Exercise requirements. Set the records down again in full, with every word kept.

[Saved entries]
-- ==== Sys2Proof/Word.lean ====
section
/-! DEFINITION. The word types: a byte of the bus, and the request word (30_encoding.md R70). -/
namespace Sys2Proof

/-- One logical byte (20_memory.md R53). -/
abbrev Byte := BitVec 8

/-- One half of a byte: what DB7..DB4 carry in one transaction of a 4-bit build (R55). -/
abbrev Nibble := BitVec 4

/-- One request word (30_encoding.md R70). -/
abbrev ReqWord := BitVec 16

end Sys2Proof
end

Response to the exercise.
-- ==== Sys2Proof/Word.lean ====
section
/-! DEFINITION. The word types: a byte of the bus, and the request word (30_encoding.md R70). -/
namespace Sys2Proof

/-- One logical byte (20_memory.md R53). -/
abbrev Byte := BitVec 8

/-- One half of a byte: what DB7..DB4 carry in one transaction of a 4-bit build (R55). -/
abbrev Nibble := BitVec 4

/-- One request word (30_encoding.md R70). -/
abbrev ReqWord := BitVec 16

end Sys2Proof
end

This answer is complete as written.